What to produce.
Look through the records below for the line with "namespace Sys2Proof.Proofs.Transmit". Return that line and each one after it up to and including the line with "s.txCount = s.txLen)", exactly.

Segment Start: Provided data

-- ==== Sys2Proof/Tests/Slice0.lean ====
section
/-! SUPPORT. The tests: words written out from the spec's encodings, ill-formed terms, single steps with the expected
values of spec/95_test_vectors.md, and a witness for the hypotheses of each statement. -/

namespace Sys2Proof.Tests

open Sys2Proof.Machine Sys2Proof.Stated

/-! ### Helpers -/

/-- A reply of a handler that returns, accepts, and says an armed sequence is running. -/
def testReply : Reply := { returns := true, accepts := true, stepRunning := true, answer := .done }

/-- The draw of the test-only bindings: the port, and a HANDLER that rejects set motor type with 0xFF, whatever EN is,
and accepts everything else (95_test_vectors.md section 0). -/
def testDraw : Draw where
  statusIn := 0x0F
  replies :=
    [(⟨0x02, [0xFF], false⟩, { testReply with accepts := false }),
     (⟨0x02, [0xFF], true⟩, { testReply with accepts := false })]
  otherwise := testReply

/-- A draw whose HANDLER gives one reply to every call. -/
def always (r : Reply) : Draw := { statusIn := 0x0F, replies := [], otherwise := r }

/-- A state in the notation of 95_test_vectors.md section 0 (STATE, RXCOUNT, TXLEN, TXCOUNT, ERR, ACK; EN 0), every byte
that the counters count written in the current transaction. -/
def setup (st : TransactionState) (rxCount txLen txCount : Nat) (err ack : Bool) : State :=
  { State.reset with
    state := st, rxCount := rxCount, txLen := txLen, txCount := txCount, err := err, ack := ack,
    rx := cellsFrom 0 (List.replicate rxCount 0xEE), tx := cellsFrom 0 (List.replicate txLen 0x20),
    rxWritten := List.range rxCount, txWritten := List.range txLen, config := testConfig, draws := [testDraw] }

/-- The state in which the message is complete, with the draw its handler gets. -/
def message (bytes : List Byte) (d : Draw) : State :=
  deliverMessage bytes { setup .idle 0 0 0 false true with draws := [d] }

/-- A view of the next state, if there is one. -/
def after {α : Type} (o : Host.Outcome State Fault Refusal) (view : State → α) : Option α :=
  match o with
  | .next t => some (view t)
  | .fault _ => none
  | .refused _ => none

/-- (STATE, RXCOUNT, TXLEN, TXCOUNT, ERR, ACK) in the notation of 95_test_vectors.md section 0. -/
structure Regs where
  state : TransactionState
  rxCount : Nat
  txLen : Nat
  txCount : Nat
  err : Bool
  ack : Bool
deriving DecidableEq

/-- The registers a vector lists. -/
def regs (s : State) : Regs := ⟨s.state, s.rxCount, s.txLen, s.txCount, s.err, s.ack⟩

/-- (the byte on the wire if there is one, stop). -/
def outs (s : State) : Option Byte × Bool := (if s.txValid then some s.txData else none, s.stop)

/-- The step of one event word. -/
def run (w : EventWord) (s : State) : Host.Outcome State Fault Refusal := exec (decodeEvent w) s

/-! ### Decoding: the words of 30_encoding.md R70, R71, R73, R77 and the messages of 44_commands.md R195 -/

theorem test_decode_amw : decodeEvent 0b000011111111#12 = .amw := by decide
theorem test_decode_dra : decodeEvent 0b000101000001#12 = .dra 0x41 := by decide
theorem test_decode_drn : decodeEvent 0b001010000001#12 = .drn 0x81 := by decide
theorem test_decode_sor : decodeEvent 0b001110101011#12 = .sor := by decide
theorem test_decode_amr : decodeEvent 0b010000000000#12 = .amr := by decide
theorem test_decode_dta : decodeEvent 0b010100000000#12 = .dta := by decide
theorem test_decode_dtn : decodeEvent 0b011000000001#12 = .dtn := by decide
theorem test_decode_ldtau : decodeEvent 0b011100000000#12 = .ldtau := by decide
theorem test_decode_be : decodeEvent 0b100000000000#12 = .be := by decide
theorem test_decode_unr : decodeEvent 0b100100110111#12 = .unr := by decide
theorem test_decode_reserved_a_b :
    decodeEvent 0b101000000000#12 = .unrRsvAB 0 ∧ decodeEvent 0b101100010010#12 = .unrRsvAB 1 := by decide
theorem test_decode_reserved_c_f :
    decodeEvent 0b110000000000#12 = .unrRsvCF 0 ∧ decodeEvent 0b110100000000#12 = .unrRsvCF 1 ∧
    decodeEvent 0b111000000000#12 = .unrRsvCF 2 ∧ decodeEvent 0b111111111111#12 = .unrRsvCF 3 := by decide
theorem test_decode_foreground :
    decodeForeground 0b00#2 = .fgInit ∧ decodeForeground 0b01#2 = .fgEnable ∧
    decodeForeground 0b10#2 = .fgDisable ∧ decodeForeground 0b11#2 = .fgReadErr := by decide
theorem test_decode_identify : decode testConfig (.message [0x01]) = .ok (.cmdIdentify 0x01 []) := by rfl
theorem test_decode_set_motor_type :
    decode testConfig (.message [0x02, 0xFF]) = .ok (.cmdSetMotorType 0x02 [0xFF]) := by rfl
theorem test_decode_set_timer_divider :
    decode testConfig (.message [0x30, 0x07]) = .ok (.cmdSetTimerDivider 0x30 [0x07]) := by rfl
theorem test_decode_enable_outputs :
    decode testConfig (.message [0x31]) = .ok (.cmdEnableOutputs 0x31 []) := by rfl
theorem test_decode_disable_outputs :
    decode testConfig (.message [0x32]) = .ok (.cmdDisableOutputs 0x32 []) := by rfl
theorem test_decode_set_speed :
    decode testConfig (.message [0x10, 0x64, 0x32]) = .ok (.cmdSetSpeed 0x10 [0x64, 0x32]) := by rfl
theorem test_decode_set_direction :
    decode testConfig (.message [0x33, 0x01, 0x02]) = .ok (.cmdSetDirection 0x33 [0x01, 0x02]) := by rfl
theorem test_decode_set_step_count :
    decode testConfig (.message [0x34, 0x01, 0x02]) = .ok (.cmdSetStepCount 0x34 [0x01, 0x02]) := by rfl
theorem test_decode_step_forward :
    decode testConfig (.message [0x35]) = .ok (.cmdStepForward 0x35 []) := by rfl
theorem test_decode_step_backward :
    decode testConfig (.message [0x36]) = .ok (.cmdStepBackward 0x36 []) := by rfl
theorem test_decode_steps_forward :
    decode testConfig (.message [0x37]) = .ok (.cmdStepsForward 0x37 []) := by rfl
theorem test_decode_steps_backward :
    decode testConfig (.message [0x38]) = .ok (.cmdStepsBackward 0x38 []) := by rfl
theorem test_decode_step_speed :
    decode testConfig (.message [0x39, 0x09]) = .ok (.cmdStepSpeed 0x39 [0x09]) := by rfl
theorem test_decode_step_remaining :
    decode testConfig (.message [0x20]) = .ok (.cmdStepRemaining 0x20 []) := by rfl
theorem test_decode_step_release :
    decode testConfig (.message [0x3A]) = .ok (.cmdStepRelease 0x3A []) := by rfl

Segment End: Provided data
Segment Start: Provided data

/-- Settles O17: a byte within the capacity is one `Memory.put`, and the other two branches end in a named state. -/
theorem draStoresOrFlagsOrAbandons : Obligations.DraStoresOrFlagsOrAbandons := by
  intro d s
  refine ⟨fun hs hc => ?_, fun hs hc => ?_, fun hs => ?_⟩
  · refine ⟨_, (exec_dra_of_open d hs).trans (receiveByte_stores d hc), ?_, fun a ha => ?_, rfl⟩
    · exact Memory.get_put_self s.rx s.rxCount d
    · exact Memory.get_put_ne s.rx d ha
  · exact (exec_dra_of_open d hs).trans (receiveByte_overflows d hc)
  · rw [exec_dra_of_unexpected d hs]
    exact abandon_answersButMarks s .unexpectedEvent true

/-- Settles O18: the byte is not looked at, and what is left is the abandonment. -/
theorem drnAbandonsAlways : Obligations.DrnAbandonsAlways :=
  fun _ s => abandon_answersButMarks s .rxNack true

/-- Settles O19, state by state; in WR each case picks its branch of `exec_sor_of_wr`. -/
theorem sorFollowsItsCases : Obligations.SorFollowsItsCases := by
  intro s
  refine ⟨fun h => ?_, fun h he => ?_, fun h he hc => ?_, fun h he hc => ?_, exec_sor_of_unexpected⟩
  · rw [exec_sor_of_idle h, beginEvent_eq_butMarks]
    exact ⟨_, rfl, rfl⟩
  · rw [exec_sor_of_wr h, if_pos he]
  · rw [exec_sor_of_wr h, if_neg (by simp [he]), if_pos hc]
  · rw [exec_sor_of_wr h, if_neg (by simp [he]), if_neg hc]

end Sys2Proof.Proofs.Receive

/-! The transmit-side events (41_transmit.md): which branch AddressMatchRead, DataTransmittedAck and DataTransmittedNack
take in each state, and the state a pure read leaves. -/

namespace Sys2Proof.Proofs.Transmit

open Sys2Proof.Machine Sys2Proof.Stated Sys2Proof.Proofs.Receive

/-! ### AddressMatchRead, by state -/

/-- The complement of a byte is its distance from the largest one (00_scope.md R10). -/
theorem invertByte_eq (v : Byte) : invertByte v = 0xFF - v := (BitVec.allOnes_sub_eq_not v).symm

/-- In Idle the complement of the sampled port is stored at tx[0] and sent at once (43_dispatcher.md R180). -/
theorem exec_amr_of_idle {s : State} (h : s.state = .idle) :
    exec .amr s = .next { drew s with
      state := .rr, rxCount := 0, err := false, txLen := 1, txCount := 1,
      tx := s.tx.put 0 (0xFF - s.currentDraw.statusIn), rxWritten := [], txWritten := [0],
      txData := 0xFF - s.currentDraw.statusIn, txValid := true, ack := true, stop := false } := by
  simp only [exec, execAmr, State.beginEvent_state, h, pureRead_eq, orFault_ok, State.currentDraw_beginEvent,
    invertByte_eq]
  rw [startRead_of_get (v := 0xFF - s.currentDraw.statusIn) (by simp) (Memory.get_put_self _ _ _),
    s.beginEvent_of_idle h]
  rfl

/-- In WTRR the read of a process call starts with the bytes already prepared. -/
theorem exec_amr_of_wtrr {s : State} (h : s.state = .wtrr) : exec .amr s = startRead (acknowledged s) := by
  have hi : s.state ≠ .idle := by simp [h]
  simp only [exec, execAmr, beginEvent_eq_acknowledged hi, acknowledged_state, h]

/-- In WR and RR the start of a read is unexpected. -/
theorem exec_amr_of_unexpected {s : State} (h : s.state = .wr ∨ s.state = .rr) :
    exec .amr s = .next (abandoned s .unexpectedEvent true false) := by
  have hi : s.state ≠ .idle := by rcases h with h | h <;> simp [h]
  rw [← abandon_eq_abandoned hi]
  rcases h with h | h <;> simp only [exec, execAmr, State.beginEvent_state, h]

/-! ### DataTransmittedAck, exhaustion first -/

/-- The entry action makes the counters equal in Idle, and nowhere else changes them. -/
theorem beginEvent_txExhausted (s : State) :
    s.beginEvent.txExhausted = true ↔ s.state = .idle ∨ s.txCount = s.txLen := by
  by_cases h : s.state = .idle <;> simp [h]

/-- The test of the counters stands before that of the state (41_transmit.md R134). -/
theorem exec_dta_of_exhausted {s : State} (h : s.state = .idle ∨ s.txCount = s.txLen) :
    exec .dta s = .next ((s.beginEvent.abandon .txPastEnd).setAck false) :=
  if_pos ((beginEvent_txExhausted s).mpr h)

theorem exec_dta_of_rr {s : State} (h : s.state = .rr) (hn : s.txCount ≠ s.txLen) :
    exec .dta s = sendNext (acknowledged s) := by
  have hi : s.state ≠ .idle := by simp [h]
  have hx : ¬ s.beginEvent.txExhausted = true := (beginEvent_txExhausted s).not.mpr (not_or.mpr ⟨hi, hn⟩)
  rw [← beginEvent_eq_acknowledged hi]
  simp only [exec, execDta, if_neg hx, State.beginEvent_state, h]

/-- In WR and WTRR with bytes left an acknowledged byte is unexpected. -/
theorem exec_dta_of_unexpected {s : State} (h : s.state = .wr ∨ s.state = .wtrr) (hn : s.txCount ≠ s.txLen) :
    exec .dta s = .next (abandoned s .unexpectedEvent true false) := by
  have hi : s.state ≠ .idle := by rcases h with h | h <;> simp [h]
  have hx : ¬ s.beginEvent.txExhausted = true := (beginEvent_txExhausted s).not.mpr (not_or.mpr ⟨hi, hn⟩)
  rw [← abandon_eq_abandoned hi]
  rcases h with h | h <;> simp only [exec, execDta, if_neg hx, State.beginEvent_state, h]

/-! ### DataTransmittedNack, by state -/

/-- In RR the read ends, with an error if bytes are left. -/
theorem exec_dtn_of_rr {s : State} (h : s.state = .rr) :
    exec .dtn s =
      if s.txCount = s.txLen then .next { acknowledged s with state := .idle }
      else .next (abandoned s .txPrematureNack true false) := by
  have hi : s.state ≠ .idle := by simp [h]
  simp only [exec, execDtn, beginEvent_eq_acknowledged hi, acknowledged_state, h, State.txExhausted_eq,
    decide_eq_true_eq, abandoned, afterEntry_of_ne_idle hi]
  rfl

Segment End: Provided data

Task output.
namespace Sys2Proof.Proofs.Transmit

open Sys2Proof.Machine Sys2Proof.Stated Sys2Proof.Proofs.Receive

/-! ### AddressMatchRead, by state -/

/-- The complement of a byte is its distance from the largest one (00_scope.md R10). -/
theorem invertByte_eq (v : Byte) : invertByte v = 0xFF - v := (BitVec.allOnes_sub_eq_not v).symm

/-- In Idle the complement of the sampled port is stored at tx[0] and sent at once (43_dispatcher.md R180). -/
theorem exec_amr_of_idle {s : State} (h : s.state = .idle) :
    exec .amr s = .next { drew s with
      state := .rr, rxCount := 0, err := false, txLen := 1, txCount := 1,
      tx := s.tx.put 0 (0xFF - s.currentDraw.statusIn), rxWritten := [], txWritten := [0],
      txData := 0xFF - s.currentDraw.statusIn, txValid := true, ack := true, stop := false } := by
  simp only [exec, execAmr, State.beginEvent_state, h, pureRead_eq, orFault_ok, State.currentDraw_beginEvent,
    invertByte_eq]
  rw [startRead_of_get (v := 0xFF - s.currentDraw.statusIn) (by simp) (Memory.get_put_self _ _ _),
    s.beginEvent_of_idle h]
  rfl

/-- In WTRR the read of a process call starts with the bytes already prepared. -/
theorem exec_amr_of_wtrr {s : State} (h : s.state = .wtrr) : exec .amr s = startRead (acknowledged s) := by
  have hi : s.state ≠ .idle := by simp [h]
  simp only [exec, execAmr, beginEvent_eq_acknowledged hi, acknowledged_state, h]

/-- In WR and RR the start of a read is unexpected. -/
theorem exec_amr_of_unexpected {s : State} (h : s.state = .wr ∨ s.state = .rr) :
    exec .amr s = .next (abandoned s .unexpectedEvent true false) := by
  have hi : s.state ≠ .idle := by rcases h with h | h <;> simp [h]
  rw [← abandon_eq_abandoned hi]
  rcases h with h | h <;> simp only [exec, execAmr, State.beginEvent_state, h]

/-! ### DataTransmittedAck, exhaustion first -/

/-- The entry action makes the counters equal in Idle, and nowhere else changes them. -/
theorem beginEvent_txExhausted (s : State) :
    s.beginEvent.txExhausted = true ↔ s.state = .idle ∨ s.txCount = s.txLen := by
  by_cases h : s.state = .idle <;> simp [h]

/-- The test of the counters stands before that of the state (41_transmit.md R134). -/
theorem exec_dta_of_exhausted {s : State} (h : s.state = .idle ∨ s.txCount = s.txLen) :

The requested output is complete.